‘Waltons’ Star Richard Thomas Celebrates The Holiday Season With The Tabernacle Choir

By Barb Oates

“Christmas is a big deal in our house. I had a Manhattan-apartment Christmas growing up, so it was simple, but it was really important. It’s my favorite time of year. And I’m especially interested and in love with Christmas music,” Richard Thomas tells us.

 

No surprise, then, that when he got the call asking him to take part in the 17th annual Christmas With the Tabernacle Choir (60-minute version airs Dec. 14 on PBS, 90-minute version airs on Dec. 17 on BYUtv), an event he watched and adored for years, his response was: “How high can I jump? I’m in. I’m in no matter what.”

Thomas takes the stage with Broadway great Kelli O’Hara, where both stage veterans admit that nothing could have prepared them for hearing and experiencing the voices of the award-winning Tabernacle Choir at Temple Square, along with the Orchestra at Temple Square and the Bells at Temple Square behind them.

“Nothing – nothing – prepared me for this event. And not just the performance, or the hall, or the people, but the unbelievable backstage, the coordination, the dedication, the volunteerism of the whole thing, and the spectacular way people worked together and supported each other,” Thomas gushed. “That was incredible. I’ve never experienced anything like it. Everybody should have this experience of seeing this. No matter what your faith background is, it’s a profound experience if you just let yourself be open to it.”

Recorded last year, this year’s musical spectacle is set against a country farmhouse and chapel backdrop and is paired with songs and stories that celebrate holiday traditions that have contributed to our country’s rich cultural fabric.

Thomas’ deeply touching and personal reading of Pearl S. Buck’s Christmas Day in the Morning will bring you to tears.

“I was a New York theater kid who spent all my summers on my grandparents’ farm in Eastern Kentucky in the hills — really gorgeous, beautiful, rural childhood summers. So that was an enormous part of my life,” Thomas added. “It wasn’t just that I had done The Waltons, I kind of lived The Waltons out there with my grandparents and my cousins and aunts and uncles in the country growing up. … The Pearl Buck story was a perfect connection to The Waltons and the country, very American, and I think that really worked.”

And that it did. As we wrapped our interview, I asked how often he hears from his fans the iconic line, “Good night, John-Boy.” Thomas laughed and said with admiration, “If I had a nickel for every time somebody yelled that, even when I’m onstage, when people should know better, it’s a constant refrain, and I love it.
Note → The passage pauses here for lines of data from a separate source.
-- ==== Sys2Proof/Laws/Paths.lean ====
section
/-! SUPPORT. What path work can leave: at most four frames, at least one where nothing stopped it, each
new one naming a record that stands and is not WITHDRAWN; and what it makes of a cursor. -/

namespace Sys2Proof.Machine

/-- Whether a record stands at an accession and is not WITHDRAWN. -/
def standing (records : List ItemRecord) (a : Nat) : Prop :=
  ∃ r, findRecord records a = some r ∧ r.state ≠ .withdrawn

/-! ### Pushing -/

@[simp] theorem Walk.push_path (w : Walk) (v : PathView) (f : PathFrame) :
    (w.push v f).path = w.path ++ [f] := by
  unfold Walk.push; split <;> rfl

@[simp] theorem Walk.faulted_path (w : Walk) (c : FaultCode) : (w.faulted c).path = w.path := rfl

/-- A push stops path work only where it meets a DETACH (R101). -/
theorem Walk.push_stop (w : Walk) (v : PathView) (f : PathFrame) :
    (w.push v f).stop = if v.action f.accession = .detach then some .detached else w.stop := by
  unfold Walk.push; cases v.action f.accession <;> rfl

/-- A chain of successors ends at a record that stands and is not WITHDRAWN (R66). -/
theorem followSuccessors_standing {records : List ItemRecord} {links : Nat} {r reached : ItemRecord}
    (hr : findRecord records r.accession = some r)
    (h : followSuccessors records links r = .ok reached) : standing records reached.accession := by
  induction links generalizing r with
  | zero =>
    rw [followSuccessors] at h
    by_cases hs : r.state = .withdrawn
    · rw [if_pos hs] at h
      split at h <;> simp at h
    · rw [if_neg hs] at h
      cases h; exact ⟨_, hr, hs⟩
  | succ links ih =>
    rw [followSuccessors] at h
    by_cases hs : r.state = .withdrawn
    · rw [if_pos hs] at h
      cases ha : r.successor with
      | none => simp [ha] at h
      | some a =>
        cases hn : findRecord records a with
        | none => simp [ha, hn] at h
        | some next =>
          simp only [ha, hn] at h
          exact ih (by rw [findRecord_accession hn]; exact hn) h
    · rw [if_neg hs] at h
      cases h; exact ⟨_, hr, hs⟩

/-- A target that resolves is entered in a record that stands, is not WITHDRAWN and admits the clearance
(R65). -/
theorem resolveTarget_ok {v : PathView} {target : Nat} {r : ItemRecord} {via : Bool}
    (h : resolveTarget v target = .ok (r, via)) :
    standing v.records r.accession ∧ r.restriction ≤ v.clearance := by
  unfold resolveTarget at h
  split at h
  · simp at h
  · rename_i t ht
    split at h
    · simp at h
    · rename_i reached hf
      split at h
      · simp at h
      · simp only [Except.ok.injEq, Prod.mk.injEq] at h
        obtain ⟨rfl, -⟩ := h
        exact ⟨followSuccessors_standing (by rw [findRecord_accession ht]; exact ht) hf, by omega⟩

/-! ### Descending -/

/-- A descent keeps the frames it began with, adds at most `room`, and each it adds names a record that
stands and is not WITHDRAWN. -/
theorem Walk.descend_path (v : PathView) (p room : Nat) (w : Walk) :
    ∃ added, (Walk.descend v p room w).path = w.path ++ added ∧ added.length ≤ room ∧
      ∀ f ∈ added, standing v.records f.accession := by
  induction room generalizing w with
  | zero =>
    refine ⟨[], ?_, by simp, by simp⟩
    unfold Walk.descend
    split
    · simp
    · split <;> simp
  | succ room ih =>
    unfold Walk.descend
    split
    · exact ⟨[], by simp, by simp, by simp⟩
    · split
      · exact ⟨[], by simp, by simp, by simp⟩
      · rename_i target displacement _
        dsimp only
        split
        · exact ⟨[], by simp, by simp, by simp⟩
        · rename_i r via hr
          obtain ⟨added, h, hl, hs⟩ := ih (w.push v (frameFor r displacement via p))
          refine ⟨frameFor r displacement via p :: added, by rw [h]; simp, by simpa using hl, ?_⟩
          intro f hf
          rcases List.mem_cons.1 hf with rfl | hf
          · exact (resolveTarget_ok hr).1
          · exact hs f hf

/-- A build leaves at most four frames, each naming a record that stands and is not WITHDRAWN, and at least
one where nothing stopped it (R62 to R66). -/
theorem buildPath_path (v : PathView) (top p : Nat) :
    (buildPath v top p).path.length ≤ 4 ∧
      (∀ f ∈ (buildPath v top p).path, standing v.records f.accession) ∧
      ((buildPath v top p).stop = none → (buildPath v top p).path ≠ []) := by
  unfold buildPath
  dsimp only
  split
  · simp [Walk.faulted]
  · rename_i r hr
    split
    · simp [Walk.faulted]
    · split
      · simp [Walk.faulted]
      · rename_i hw _
        obtain ⟨added, h, hl, hs⟩ := Walk.descend_path v p (Config.pathDepth - 1)
          ((⟨[], false, none⟩ : Walk).push v (frameFor r 0 false p))
        have ha : (frameFor r 0 false p).accession = top := findRecord_accession hr
        rw [h]
        refine ⟨by simp at hl ⊢; omega, fun f hf => ?_, by simp⟩
        rcases List.mem_append.1 hf with hf | hf
        · have : f = frameFor r 0 false p := by simpa using hf
          subst this
          exact ⟨r, by rw [ha]; exact hr, hw⟩
        · exact hs f hf

/-- The frames an advance keeps name what they named, no more of them stand than stood, and one at least
where one stood (R69). -/
theorem keptFrames_path (records : List ItemRecord) (p : Nat) (path : List PathFrame) :
    (keptFrames records p path).1.length ≤ path.length ∧
      (∀ f ∈ (keptFrames records p path).1, ∃ g ∈ path, f.accession = g.accession) ∧
      (path ≠ [] → (keptFrames records p path).1 ≠ []) := by
  induction path with
  | nil => simp [keptFrames]
  | cons f rest ih =>
    unfold keptFrames
    split
    · exact ⟨by simp, fun g hg => ⟨f, by simp, by simp_all⟩, by simp⟩
    · refine ⟨by simpa using ih.1, fun g hg => ?_, by simp⟩
      rcases List.mem_cons.1 hg with rfl | hg
      · exact ⟨g, by simp, rfl⟩
      · obtain ⟨k, hk, e⟩ := ih.2.1 g hg
        exact ⟨k, List.mem_cons_of_mem _ hk, e⟩

/-- An advance leaves at most four frames, at least one, each naming a record that an old frame named or
that stands and is not WITHDRAWN (R69). -/
theorem advancePath_path (v : PathView) (path : List PathFrame) (p : Nat) :
    (path.length ≤ 4 → (advancePath v path p).path.length ≤ 4) ∧
      (∀ f ∈ (advancePath v path p).path,
        (∃ g ∈ path, f.accession = g.accession) ∨ standing v.records f.accession) ∧
      (path ≠ [] → (advancePath v path p).path ≠ []) := by
  obtain ⟨hl, hm, hne⟩ := keptFrames_path v.records p path
  unfold advancePath
  dsimp only
  split
  · obtain ⟨added, ha, hal, has⟩ := Walk.descend_path v p
      (Config.pathDepth - (keptFrames v.records p path).1.length)
      ⟨(keptFrames v.records p path).1, false, none⟩
    rw [ha]
    refine ⟨fun h => by simp only [List.length_append, Config.pathDepth] at *; omega, fun f hf => ?_,
      fun hp => by simp [hne hp]⟩
    rcases List.mem_append.1 hf with hf | hf
    · exact .inl (hm f hf)
    · exact .inr (has f hf)
  · exact ⟨fun h => by dsimp only; omega, fun f hf => .inl (hm f hf), hne⟩

/-! ### What path work makes of a cursor -/

/-- A cursor after path work holds the new path or none, and no fault but the one that stopped it. -/
theorem Cursor.landed_cases (c : Cursor) (w : Walk) :
    (w.stop = none ∧ c.landed w = { c with yieldFlag := c.yieldFlag || w.yielded, path := w.path }) ∨
    (∃ code, w.stop = some (.fault code) ∧ c.landed w = { c with
      yieldFlag := c.yieldFlag || w.yielded, state := .faulted, path := [], lastCopy := none,
      fault := some code }) ∨
    (w.stop = some .detached ∧ c.landed w = { c with
      yieldFlag := c.yieldFlag || w.yielded, state := .detached, path := [], lastCopy := none,
      pendingWrap := false, fault := none }) := by
  unfold Cursor.landed
  cases h : w.stop with
  | none => exact .inl ⟨rfl, rfl⟩
  | some x =>
    cases x with
    | fault code => exact .inr (.inl ⟨code, rfl, rfl⟩)
    | detached => exact .inr (.inr ⟨rfl, rfl⟩)

/-- The frames of a cursor after path work are frames of that work. -/
theorem Cursor.landed_path (c : Cursor) (w : Walk) : ∀ f ∈ (c.landed w).path, f ∈ w.path := by
  rcases c.landed_cases w with ⟨-, h⟩ | ⟨code, -, h⟩ | ⟨-, h⟩ <;> rw [h] <;> simp

theorem Cursor.placed_path (c : Cursor) (w : Walk) (d : Nat) :
    (c.placed w d).path = (c.landed w).path := by
  unfold Cursor.placed
  dsimp only
  split <;> rfl

/-- A cursor that stood coherent at its place stays so after path work that leaves a path where nothing
stopped it. -/
theorem Cursor.landed_coherent {c : Cursor} {w : Walk} (hc : c.coherent) (hs : c.path ≠ [])
    (hy : c.state = .open → w.yielded = false ∨ w.stop ≠ none) (hl : w.path.length ≤ 4)
    (hw : w.stop = none → w.path ≠ []) : (c.landed w).coherent := by
  obtain ⟨h1, h2, h3, h4, h5, h6⟩ := hc
  rcases c.landed_cases w with ⟨h, e⟩ | ⟨code, h, e⟩ | ⟨h, e⟩ <;> rw [e]
  · have hn : c.state ≠ .closed ∧ c.state ≠ .detached ∧ c.state ≠ .faulted := by
      refine ⟨fun hh => hs (h2.2 (.inl hh)), fun hh => hs (h2.2 (.inr (.inl hh))),
        fun hh => hs (h2.2 (.inr (.inr hh)))⟩
    refine ⟨fun hh => absurd hh hn.1, ?_, h3, ?_, ?_, hl⟩
    · simp [hw h, hn]
    · intro hh
      rcases hy hh with hy | hy
      · simp [h4 hh, hy]
      · exact absurd h hy
    · intro hh; simp [h5 hh]
  · exact ⟨by simp, by simp, by simp, by simp, by simp, by simp⟩
  · exact ⟨by simp, by simp, by simp, by simp, by simp, by simp⟩

/-- A cursor placed by OPEN CURSOR or SEEK is coherent, whatever it was (R80, R81, R84, R86). -/
theorem Cursor.placed_coherent (c : Cursor) {w : Walk} (d : Nat) (hl : w.path.length ≤ 4)
    (hw : w.stop = none → w.path ≠ []) : (c.placed w d).coherent := by
  unfold Cursor.placed
  rcases c.landed_cases w with ⟨h, e⟩ | ⟨code, h, e⟩ | ⟨h, e⟩ <;> rw [e] <;> simp only [h]
  · by_cases hp : c.position = d
    · exact ⟨by simp [hp], by simp [hp, hw h], by simp [hp], by simp [hp], by simp [hp], hl⟩
    · cases hy : (c.yieldFlag || w.yielded) <;>
        refine ⟨?_, ?_, ?_, ?_, ?_, hl⟩ <;> simp [Cursor.playing, hp, hw h]
  · exact ⟨by simp, by simp, by simp, by simp, by simp, by simp⟩
  · exact ⟨by simp, by simp, by simp, by simp, by simp, by simp⟩

end Sys2Proof.Machine
end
It makes me really happy.”

He, along with the Tabernacle and O’Hara, brings happiness to all this season in this most beautiful performance.

“In this year of living upside down, where everything has been changed and everything that we’re doing, all of our usual going out to dinner, taking a walk in the park, seeing your family, when it’s all been modified and changed and altered and turned upside down and twisted around by our circumstances, it’s very nice that at a particular time in the evening, people will be able to turn on the television and have the experience of something that has been the same traditionally for 17 years, and that there will be some comfort and sense of stability in that.”